* WHAT YOU NEED TO DO
Find every line in the entries that holds the string "part" and report it.

[Source records]

------------------------

/-- Register map of SRX, part 1. -/
def tableSRX1 : List RegDesc := [
  ⟨0x80040, [(4, 0x4000)], [⟨31, 0, .rw, .x, 0⟩]⟩,
  ⟨0x80044, [(4, 0x4000)], [⟨31, 0, .rw, .x, 0⟩]⟩,
  ⟨0x80048, [(4, 0x4000)], [⟨31, 0, .rw, .t, 0⟩]⟩,
  ⟨0x8004C, [(4, 0x4000)], [⟨31, 0, .rw, .t, 0⟩]⟩,
  ⟨0x80050, [(4, 0x4000)], [⟨31, 0, .ro, .s, 0⟩]⟩,
  ⟨0x80054, [(4, 0x4000)], [⟨31, 0, .ro, .s, 0⟩]⟩,
  ⟨0x80058, [(4, 0x4000)], [⟨31, 0, .ro, .s, 0⟩]⟩,
  ⟨0x80060, [(4, 0x4000)], [⟨7, 7, .w1c, .s, 0⟩, ⟨6, 6, .w1c, .s, 0⟩, ⟨5, 5, .w1c, .s, 0⟩, ⟨4, 4, .w1c, .s, 0⟩, ⟨3, 3, .w1c, .s, 0⟩, ⟨2, 2, .w1c, .s, 0⟩, ⟨1, 1, .w1c, .s, 0⟩, ⟨0, 0, .w1c, .s, 0⟩]⟩,
  ⟨0x80064, [(4, 0x4000)], [⟨7, 0, .rw, .l, 0⟩]⟩,
  ⟨0x80070, [(4, 0x4000)], [⟨31, 16, .rc, .s, 0⟩, ⟨15, 0, .rc, .s, 0⟩]⟩,
  ⟨0x80074, [(4, 0x4000)], [⟨31, 16, .rc, .s, 0⟩, ⟨15, 0, .rc, .s, 0⟩]⟩,
  ⟨0x80078, [(4, 0x4000)], [⟨31, 16, .rc, .s, 0⟩, ⟨15, 0, .rc, .s, 0⟩]⟩]

/-- Register map of SRX, part 2. -/
def tableSRX2 : List RegDesc := [
  ⟨0x8007C, [(4, 0x4000)], [⟨27, 16, .rc, .s, 0⟩, ⟨11, 0, .ro, .s, 0⟩]⟩,
  ⟨0x80080, [(4, 0x4000), (2, 0x10)], [⟨31, 31, .rw, .t, 0⟩, ⟨30, 30, .rw, .t, 0⟩, ⟨29, 22, .rw, .t, 0⟩, ⟨7, 0, .rw, .t, 0⟩]⟩,
  ⟨0x80084, [(4, 0x4000), (2, 0x10)], [⟨31, 0, .rw, .t, 0⟩]⟩,
  ⟨0x80088, [(4, 0x4000), (2, 0x10)], [⟨31, 0, .rw, .t, 0⟩]⟩,
  ⟨0x81000, [(4, 0x4000), (64, 0x40)], [⟨31, 29, .rw, .l, 0⟩, ⟨28, 28, .rw, .l, 0⟩, ⟨27, 27, .rw, .l, 0⟩, ⟨26, 26, .w1s, .l, 0⟩, ⟨25, 24, .rw, .x, 1⟩, ⟨23, 22, .rw, .x, 0⟩]⟩,
  ⟨0x81004, [(4, 0x4000), (64, 0x40)], [⟨31, 29, .ro, .s, 0⟩, ⟨28, 25, .ro, .s, 0⟩, ⟨24, 24, .ro, .s, 0⟩, ⟨23, 23, .ro, .s, 0⟩, ⟨22, 22, .ro, .s, 0⟩, ⟨21, 21, .ro, .s, 0⟩, ⟨20, 20, .ro, .s, 0⟩, ⟨19, 14, .ro, .s, 0⟩, ⟨8, 0, .ro, .s, 0⟩]⟩,
  ⟨0x81008, [(4, 0x4000), (64, 0x40)], [⟨0, 0, .wo, .l, 0⟩]⟩,
  ⟨0x8100C, [(4, 0x4000), (64, 0x40)], [⟨31, 24, .ro, .s, 0⟩, ⟨23, 16, .ro, .s, 0⟩, ⟨14, 8, .ro, .s, 0⟩]⟩,
  ⟨0x81010, [(4, 0x4000), (64, 0x40)], [⟨31, 28, .rw, .l, 0⟩, ⟨24, 0, .rw, .l, 0⟩]⟩,
  ⟨0x81014, [(4, 0x4000), (64, 0x40)], [⟨31, 0, .rc, .s, 0⟩]⟩,
  ⟨0x81018, [(4, 0x4000), (64, 0x40)], [⟨31, 0, .ro, .s, 0⟩]⟩,
  ⟨0x8101C, [(4, 0x4000), (64, 0x40)], [⟨15, 0, .ro, .s, 0⟩]⟩]

/-- Register map of SRX, part 3. -/
def tableSRX3 : List RegDesc := [
  ⟨0x81020, [(4, 0x4000), (64, 0x40)], [⟨31, 0, .rc, .s, 0⟩]⟩,
  ⟨0x81024, [(4, 0x4000), (64, 0x40)], [⟨26, 16, .ro, .s, 0⟩, ⟨10, 0, .ro, .s, 0⟩]⟩]

/-- Register map of SRX. -/
def tableSRX : List RegDesc := tableSRX0 ++ tableSRX1 ++ tableSRX2 ++ tableSRX3

/-- Register map of PIPE, part 0. -/
def tablePIPE0 : List RegDesc := [
  ⟨0x100000, [(4, 0x10000)], [⟨31, 28, .wo, .l, 0⟩, ⟨0, 0, .rw, .x, 1⟩]⟩,
  ⟨0x100004, [(4, 0x10000)], [⟨31, 30, .ro, .s, 0⟩, ⟨2, 0, .ro, .s, 0⟩]⟩,
  ⟨0x100008, [(4, 0x10000)], [⟨31, 16, .wo, .l, 0⟩, ⟨15, 0, .wo, .l, 0⟩]⟩,
  ⟨0x10000C, [(4, 0x10000)], [⟨31, 16, .rc, .s, 0⟩, ⟨15, 0, .rc, .s, 0⟩]⟩,
  ⟨0x100010, [(4, 0x10000)], [⟨30, 16, .rw, .t, 0⟩, ⟨14, 0, .rw, .t, 0⟩]⟩,
  ⟨0x100014, [(4, 0x10000)], [⟨31, 16, .rw, .t, 0⟩, ⟨15, 0, .rw, .t, 0⟩]⟩,
  ⟨0x100018, [(4, 0x10000)], [⟨15, 0, .rw, .t, 0⟩]⟩,
  ⟨0x10001C, [(4, 0x10000)], [⟨19, 0, .rw, .t, 0⟩]⟩,
  ⟨0x100020, [(4, 0x10000), (4, 0x4)], [⟨23, 0, .rw, .t, 0⟩]⟩,
  ⟨0x100040, [(4, 0x10000), (4, 0x20)], [⟨23, 0, .rw, .t, 0x10000⟩]⟩,
  ⟨0x100044, [(4, 0x10000), (4, 0x20)], [⟨15, 0, .rw, .t, 0x100⟩]⟩,
  ⟨0x100048, [(4, 0x10000), (4, 0x20)], [⟨19, 0, .rw, .t, 0xFFFFF⟩]⟩]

------------------------

* WRITTEN RESPONSE
/-- Register map of SRX, part 1. -/
/-- Register map of SRX, part 2. -/
/-- Register map of SRX, part 3. -/
/-- Register map of PIPE, part 0. -/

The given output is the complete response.